(Collected data entries)
——

-- ==== Sys2Proof/Laws/State.lean ====
section
/-! SUPPORT. Every field after every update of the state: the field that is put reads back, every other field and every accessor that reads
another field is unchanged. One theorem for each update; `simp` takes each of its parts. -/

namespace Sys2Proof.Machine

@[simp] theorem State.putTime_reads (s : State) (v : Word) :
    (s.putTime v).time = v ∧ (s.putTime v).pending = s.pending ∧ (s.putTime v).free = s.free ∧ (s.putTime v).regs = s.regs ∧
    (s.putTime v).ctrs = s.ctrs ∧ (s.putTime v).owned = s.owned ∧ (s.putTime v).winReg = s.winReg ∧ (s.putTime v).queues = s.queues ∧
    (s.putTime v).recs = s.recs ∧ (s.putTime v).nextRec = s.nextRec ∧ (s.putTime v).fetchNo = s.fetchNo ∧ (s.putTime v).ctxs = s.ctxs ∧
    (s.putTime v).parts = s.parts ∧ (s.putTime v).shares = s.shares ∧ (s.putTime v).vfEn = s.vfEn ∧ (s.putTime v).numVfs = s.numVfs ∧
    (s.putTime v).out = s.out ∧ (s.putTime v).mem = s.mem ∧ (s.putTime v).fab = s.fab ∧ (s.putTime v).flt = s.flt ∧ (s.putTime v).log = s.log ∧
    (s.putTime v).sels = s.sels ∧ (s.putTime v).results = s.results ∧ (s.putTime v).bank = s.bank ∧ (s.putTime v).tokens = s.tokens ∧
    (s.putTime v).corpora = s.corpora ∧ (s.putTime v).builds = s.builds ∧ (s.putTime v).queries = s.queries ∧ (s.putTime v).arrays = s.arrays ∧
    (s.putTime v).atokens = s.atokens ∧ (s.putTime v).models = s.models ∧ (s.putTime v).oldModels = s.oldModels ∧ (s.putTime v).arrWork = s.arrWork ∧
    (s.putTime v).trims = s.trims ∧ (s.putTime v).flash = s.flash ∧ (s.putTime v).emb = s.emb ∧ (s.putTime v).load = s.load ∧
    (s.putTime v).sec = s.sec ∧ (s.putTime v).cal = s.cal ∧ (s.putTime v).margins = s.margins ∧ (s.putTime v).smb = s.smb ∧
    (s.putTime v).board = s.board ∧ (∀ o, (s.putTime v).reg o = s.reg o) ∧ (∀ o f, (s.putTime v).fld o f = s.fld o f) ∧
    (∀ p o, (s.putTime v).regPf p o = s.regPf p o) ∧ (∀ p o f, (s.putTime v).fldPf p o f = s.fldPf p o f) ∧ (∀ o, (s.putTime v).ctr o = s.ctr o) ∧
    (∀ p, (s.putTime v).part p = s.part p) ∧ (∀ p, (s.putTime v).pcfg p = s.pcfg p) ∧ (∀ p, (s.putTime v).configured p = s.configured p) ∧
    (∀ p, (s.putTime v).pstate p = s.pstate p) ∧ (s.putTime v).isReady = s.isReady ∧ (∀ p q, (s.putTime v).queue p q = s.queue p q) ∧
    (∀ p q c, (s.putTime v).recOf p q c = s.recOf p q c) ∧ (∀ p q c o, (s.putTime v).readyRec p q c o = s.readyRec p q c o) ∧
    (∀ p q c o, (s.putTime v).runningRec p q c o = s.runningRec p q c o) ∧ (∀ a, (s.putTime v).share a = s.share a) ∧
    (∀ k n, (s.putTime v).isFenced k n = s.isFenced k n) ∧ (∀ l, (s.putTime v).link? l = s.link? l) ∧ (s.putTime v).nodeId = s.nodeId ∧
    (∀ l u, (s.putTime v).trim l u = s.trim l u) ∧ (∀ i, (s.putTime v).calU i = s.calU i) := by
  refine ⟨?_, ?_, ?_, ?_, ?_, ?_, ?_, ?_, ?_, ?_, ?_, ?_, ?_, ?_, ?_, ?_, ?_, ?_, ?_, ?_, ?_, ?_, ?_, ?_, ?_, ?_, ?_, ?_, ?_, ?_, ?_, ?_, ?_, ?_, ?_, ?_, ?_, ?_, ?_, ?_, ?_, ?_, ?_, ?_, ?_, ?_, ?_, ?_, ?_, ?_, ?_, ?_, ?_, ?_, ?_, ?_, ?_, ?_, ?_, ?_, ?_, ?_⟩ <;> intros <;> rfl

@[simp] theorem State.putFree_reads (s : State) (v : Nat) :
    (s.putFree v).free = v ∧ (s.putFree v).pending = s.pending ∧ (s.putFree v).time = s.time ∧ (s.putFree v).regs = s.regs ∧
    (s.putFree v).ctrs = s.ctrs ∧ (s.putFree v).owned = s.owned ∧ (s.putFree v).winReg = s.winReg ∧ (s.putFree v).queues = s.queues ∧
    (s.putFree v).recs = s.recs ∧ (s.putFree v).nextRec = s.nextRec ∧ (s.putFree v).fetchNo = s.fetchNo ∧ (s.putFree v).ctxs = s.ctxs ∧
    (s.putFree v).parts = s.parts ∧ (s.putFree v).shares = s.shares ∧ (s.putFree v).vfEn = s.vfEn ∧ (s.putFree v).numVfs = s.numVfs ∧
    (s.putFree v).out = s.out ∧ (s.putFree v).mem = s.mem ∧ (s.putFree v).fab = s.fab ∧ (s.putFree v).flt = s.flt ∧ (s.putFree v).log = s.log ∧
    (s.putFree v).sels = s.sels ∧ (s.putFree v).results = s.results ∧ (s.putFree v).bank = s.bank ∧ (s.putFree v).tokens = s.tokens ∧
    (s.putFree v).corpora = s.corpora ∧ (s.putFree v).builds = s.builds ∧ (s.putFree v).queries = s.queries ∧ (s.putFree v).arrays = s.arrays ∧
    (s.putFree v).atokens = s.atokens ∧ (s.putFree v).models = s.models ∧ (s.putFree v).oldModels = s.oldModels ∧ (s.putFree v).arrWork = s.arrWork ∧
    (s.putFree v).trims = s.trims ∧ (s.putFree v).flash = s.flash ∧ (s.putFree v).emb = s.emb ∧ (s.putFree v).load = s.load ∧
    (s.putFree v).sec = s.sec ∧ (s.putFree v).cal = s.cal ∧ (s.putFree v).margins = s.margins ∧ (s.putFree v).smb = s.smb ∧
    (s.putFree v).board = s.board ∧ (s.putFree v).now = s.now ∧ (∀ o, (s.putFree v).reg o = s.reg o) ∧ (∀ o f, (s.putFree v).fld o f = s.fld o f) ∧
    (∀ p o, (s.putFree v).regPf p o = s.regPf p o) ∧ (∀ p o f, (s.putFree v).fldPf p o f = s.fldPf p o f) ∧ (∀ o, (s.putFree v).ctr o = s.ctr o) ∧
    (∀ p, (s.putFree v).part p = s.part p) ∧ (∀ p, (s.putFree v).pcfg p = s.pcfg p) ∧ (∀ p, (s.putFree v).configured p = s.configured p) ∧
    (∀ p, (s.putFree v).pstate p = s.pstate p) ∧ (s.putFree v).isReady = s.isReady ∧ (∀ p q, (s.putFree v).queue p q = s.queue p q) ∧
    (∀ p q c, (s.putFree v).recOf p q c = s.recOf p q c) ∧ (∀ p q c o, (s.putFree v).readyRec p q c o = s.readyRec p q c o) ∧
    (∀ p q c o, (s.putFree v).runningRec p q c o = s.runningRec p q c o) ∧ (∀ a, (s.putFree v).share a = s.share a) ∧
    (∀ k n, (s.putFree v).isFenced k n = s.isFenced k n) ∧ (∀ l, (s.putFree v).link? l = s.link? l) ∧ (s.putFree v).nodeId = s.nodeId ∧
    (∀ l u, (s.putFree v).trim l u = s.trim l u) ∧ (∀ i, (s.putFree v).calU i = s.calU i) := by
  refine ⟨?_, ?_, ?_, ?_, ?_, ?_, ?_, ?_, ?_, ?_, ?_, ?_, ?_, ?_, ?_, ?_, ?_, ?_, ?_, ?_, ?_, ?_, ?_, ?_, ?_, ?_, ?_, ?_, ?_, ?_, ?_, ?_, ?_, ?_, ?_, ?_, ?_, ?_, ?_, ?_, ?_, ?_, ?_, ?_, ?_, ?_, ?_, ?_, ?_, ?_, ?_, ?_, ?_, ?_, ?_, ?_, ?_, ?_, ?_, ?_, ?_, ?_, ?_⟩ <;> intros <;> rfl

@[simp] theorem State.putRegs_reads (s : State) (v : KV Word) :
    (s.putRegs v).regs = v ∧ (s.putRegs v).pending = s.pending ∧ (s.putRegs v).time = s.time ∧ (s.putRegs v).free = s.free ∧
    (s.putRegs v).ctrs = s.ctrs ∧ (s.putRegs v).owned = s.owned ∧ (s.putRegs v).winReg = s.winReg ∧ (s.putRegs v).queues = s.queues ∧
    (s.putRegs v).recs = s.recs ∧ (s.putRegs v).nextRec = s.nextRec ∧ (s.putRegs v).fetchNo = s.fetchNo ∧ (s.putRegs v).ctxs = s.ctxs ∧
    (s.putRegs v).parts = s.parts ∧ (s.putRegs v).shares = s.shares ∧ (s.putRegs v).vfEn = s.vfEn ∧ (s.putRegs v).numVfs = s.numVfs ∧
    (s.putRegs v).out = s.out ∧ (s.putRegs v).mem = s.mem ∧ (s.putRegs v).fab = s.fab ∧ (s.putRegs v).flt = s.flt ∧ (s.putRegs v).log = s.log ∧
    (s.putRegs v).sels = s.sels ∧ (s.putRegs v).results = s.results ∧ (s.putRegs v).bank = s.bank ∧ (s.putRegs v).tokens = s.tokens ∧
    (s.putRegs v).corpora = s.corpora ∧ (s.putRegs v).builds = s.builds ∧ (s.putRegs v).queries = s.queries ∧ (s.putRegs v).arrays = s.arrays ∧
    (s.putRegs v).atokens = s.atokens ∧ (s.putRegs v).models = s.models ∧ (s.putRegs v).oldModels = s.oldModels ∧ (s.putRegs v).arrWork = s.arrWork ∧
    (s.putRegs v).trims = s.trims ∧ (s.putRegs v).flash = s.flash ∧ (s.putRegs v).emb = s.emb ∧ (s.putRegs v).load = s.load ∧
    (s.putRegs v).sec = s.sec ∧ (s.putRegs v).cal = s.cal ∧ (s.putRegs v).margins = s.margins ∧ (s.putRegs v).smb = s.smb ∧
    (s.putRegs v).board = s.board ∧ (s.putRegs v).now = s.now ∧ (∀ o, (s.putRegs v).ctr o = s.ctr o) ∧ (∀ p, (s.putRegs v).part p = s.part p) ∧
    (∀ p, (s.putRegs v).pcfg p = s.pcfg p) ∧ (∀ p, (s.putRegs v).configured p = s.configured p) ∧ (∀ p q, (s.putRegs v).queue p q = s.queue p q) ∧
    (∀ p q c, (s.putRegs v).recOf p q c = s.recOf p q c) ∧ (∀ p q c o, (s.putRegs v).readyRec p q c o = s.readyRec p q c o) ∧
    (∀ p q c o, (s.putRegs v).runningRec p q c o = s.runningRec p q c o) ∧ (∀ a, (s.putRegs v).share a = s.share a) ∧
    (∀ k n, (s.putRegs v).isFenced k n = s.isFenced k n) ∧ (∀ l, (s.putRegs v).link? l = s.link? l) ∧ (∀ l u, (s.putRegs v).trim l u = s.trim l u) ∧
    (∀ i, (s.putRegs v).calU i = s.calU i) := by
  refine ⟨?_, ?_, ?_, ?_, ?_, ?_, ?_, ?_, ?_, ?_, ?_, ?_, ?_, ?_, ?_, ?_, ?_, ?_, ?_, ?_, ?_, ?_, ?_, ?_, ?_, ?_, ?_, ?_, ?_, ?_, ?_, ?_, ?_, ?_, ?_, ?_, ?_, ?_, ?_, ?_, ?_, ?_, ?_, ?_, ?_, ?_, ?_, ?_, ?_, ?_, ?_, ?_, ?_, ?_, ?_, ?_⟩ <;> intros <;> rfl

@[simp] theorem State.putCtrs_reads (s : State) (v : KV Nat) :
    (s.putCtrs v).ctrs = v ∧ (s.putCtrs v).pending = s.pending ∧ (s.putCtrs v).time = s.time ∧ (s.putCtrs v).free = s.free ∧
    (s.putCtrs v).regs = s.regs ∧ (s.putCtrs v).owned = s.owned ∧ (s.putCtrs v).winReg = s.winReg ∧ (s.putCtrs v).queues = s.queues ∧
    (s.putCtrs v).recs = s.recs ∧ (s.putCtrs v).nextRec = s.nextRec ∧ (s.putCtrs v).fetchNo = s.fetchNo ∧ (s.putCtrs v).ctxs = s.ctxs ∧
    (s.putCtrs v).parts = s.parts ∧ (s.putCtrs v).shares = s.shares ∧ (s.putCtrs v).vfEn = s.vfEn ∧ (s.putCtrs v).numVfs = s.numVfs ∧
    (s.putCtrs v).out = s.out ∧ (s.putCtrs v).mem = s.mem ∧ (s.putCtrs v).fab = s.fab ∧ (s.putCtrs v).flt = s.flt ∧ (s.putCtrs v).log = s.log ∧
    (s.putCtrs v).sels = s.sels ∧ (s.putCtrs v).results = s.results ∧ (s.putCtrs v).bank = s.bank ∧ (s.putCtrs v).tokens = s.tokens ∧
    (s.putCtrs v).corpora = s.corpora ∧ (s.putCtrs v).builds = s.builds ∧ (s.putCtrs v).queries = s.queries ∧ (s.putCtrs v).arrays = s.arrays ∧
    (s.putCtrs v).atokens = s.atokens ∧ (s.putCtrs v).models = s.models ∧ (s.putCtrs v).oldModels = s.oldModels ∧ (s.putCtrs v).arrWork = s.arrWork ∧
    (s.putCtrs v).trims = s.trims ∧ (s.putCtrs v).flash = s.flash ∧ (s.putCtrs v).emb = s.emb ∧ (s.putCtrs v).load = s.load ∧
    (s.putCtrs v).sec = s.sec ∧ (s.putCtrs v).cal = s.cal ∧ (s.putCtrs v).margins = s.margins ∧ (s.putCtrs v).smb = s.smb ∧
    (s.putCtrs v).board = s.board ∧ (s.putCtrs v).now = s.now ∧ (∀ o, (s.putCtrs v).reg o = s.reg o) ∧ (∀ o f, (s.putCtrs v).fld o f = s.fld o f) ∧
    (∀ p o, (s.putCtrs v).regPf p o = s.regPf p o) ∧ (∀ p o f, (s.putCtrs v).fldPf p o f = s.fldPf p o f) ∧ (∀ p, (s.putCtrs v).part p = s.part p) ∧
    (∀ p, (s.putCtrs v).pcfg p = s.pcfg p) ∧ (∀ p, (s.putCtrs v).configured p = s.configured p) ∧ (∀ p, (s.putCtrs v).pstate p = s.pstate p) ∧
    (s.putCtrs v).isReady = s.isReady ∧ (∀ p q, (s.putCtrs v).queue p q = s.queue p q) ∧ (∀ p q c, (s.putCtrs v).recOf p q c = s.recOf p q c) ∧
    (∀ p q c o, (s.putCtrs v).readyRec p q c o = s.readyRec p q c o) ∧ (∀ p q c o, (s.putCtrs v).runningRec p q c o = s.runningRec p q c o) ∧
    (∀ a, (s.putCtrs v).share a = s.share a) ∧ (∀ k n, (s.putCtrs v).isFenced k n = s.isFenced k n) ∧ (∀ l, (s.putCtrs v).link? l = s.link? l) ∧
    (s.putCtrs v).nodeId = s.nodeId ∧ (∀ l u, (s.putCtrs v).trim l u = s.trim l u) ∧ (∀ i, (s.putCtrs v).calU i = s.calU i) := by
  refine ⟨?_, ?_, ?_, ?_, ?_, ?_, ?_, ?_, ?_, ?_, ?_, ?_, ?_, ?_, ?_, ?_, ?_, ?_, ?_, ?_, ?_, ?_, ?_, ?_, ?_, ?_, ?_, ?_, ?_, ?_, ?_, ?_, ?_, ?_, ?_, ?_, ?_, ?_, ?_, ?_, ?_, ?_, ?_, ?_, ?_, ?_, ?_, ?_, ?_, ?_, ?_, ?_, ?_, ?_, ?_, ?_, ?_, ?_, ?_, ?_, ?_, ?_⟩ <;> intros <;> rfl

——

[What is required] Return, with no change at all, every line in the entries above from the line containing "(s.putFree v).sels = s.sels" through the line containing "(s.putFree v).trims = s.trims".

[Exercise output]
    (s.putFree v).sels = s.sels ∧ (s.putFree v).results = s.results ∧ (s.putFree v).bank = s.bank ∧ (s.putFree v).tokens = s.tokens ∧
    (s.putFree v).corpora = s.corpora ∧ (s.putFree v).builds = s.builds ∧ (s.putFree v).queries = s.queries ∧ (s.putFree v).arrays = s.arrays ∧
    (s.putFree v).atokens = s.atokens ∧ (s.putFree v).models = s.models ∧ (s.putFree v).oldModels = s.oldModels ∧ (s.putFree v).arrWork = s.arrWork ∧
    (s.putFree v).trims = s.trims ∧ (s.putFree v).flash = s.flash ∧ (s.putFree v).emb = s.emb ∧ (s.putFree v).load = s.load ∧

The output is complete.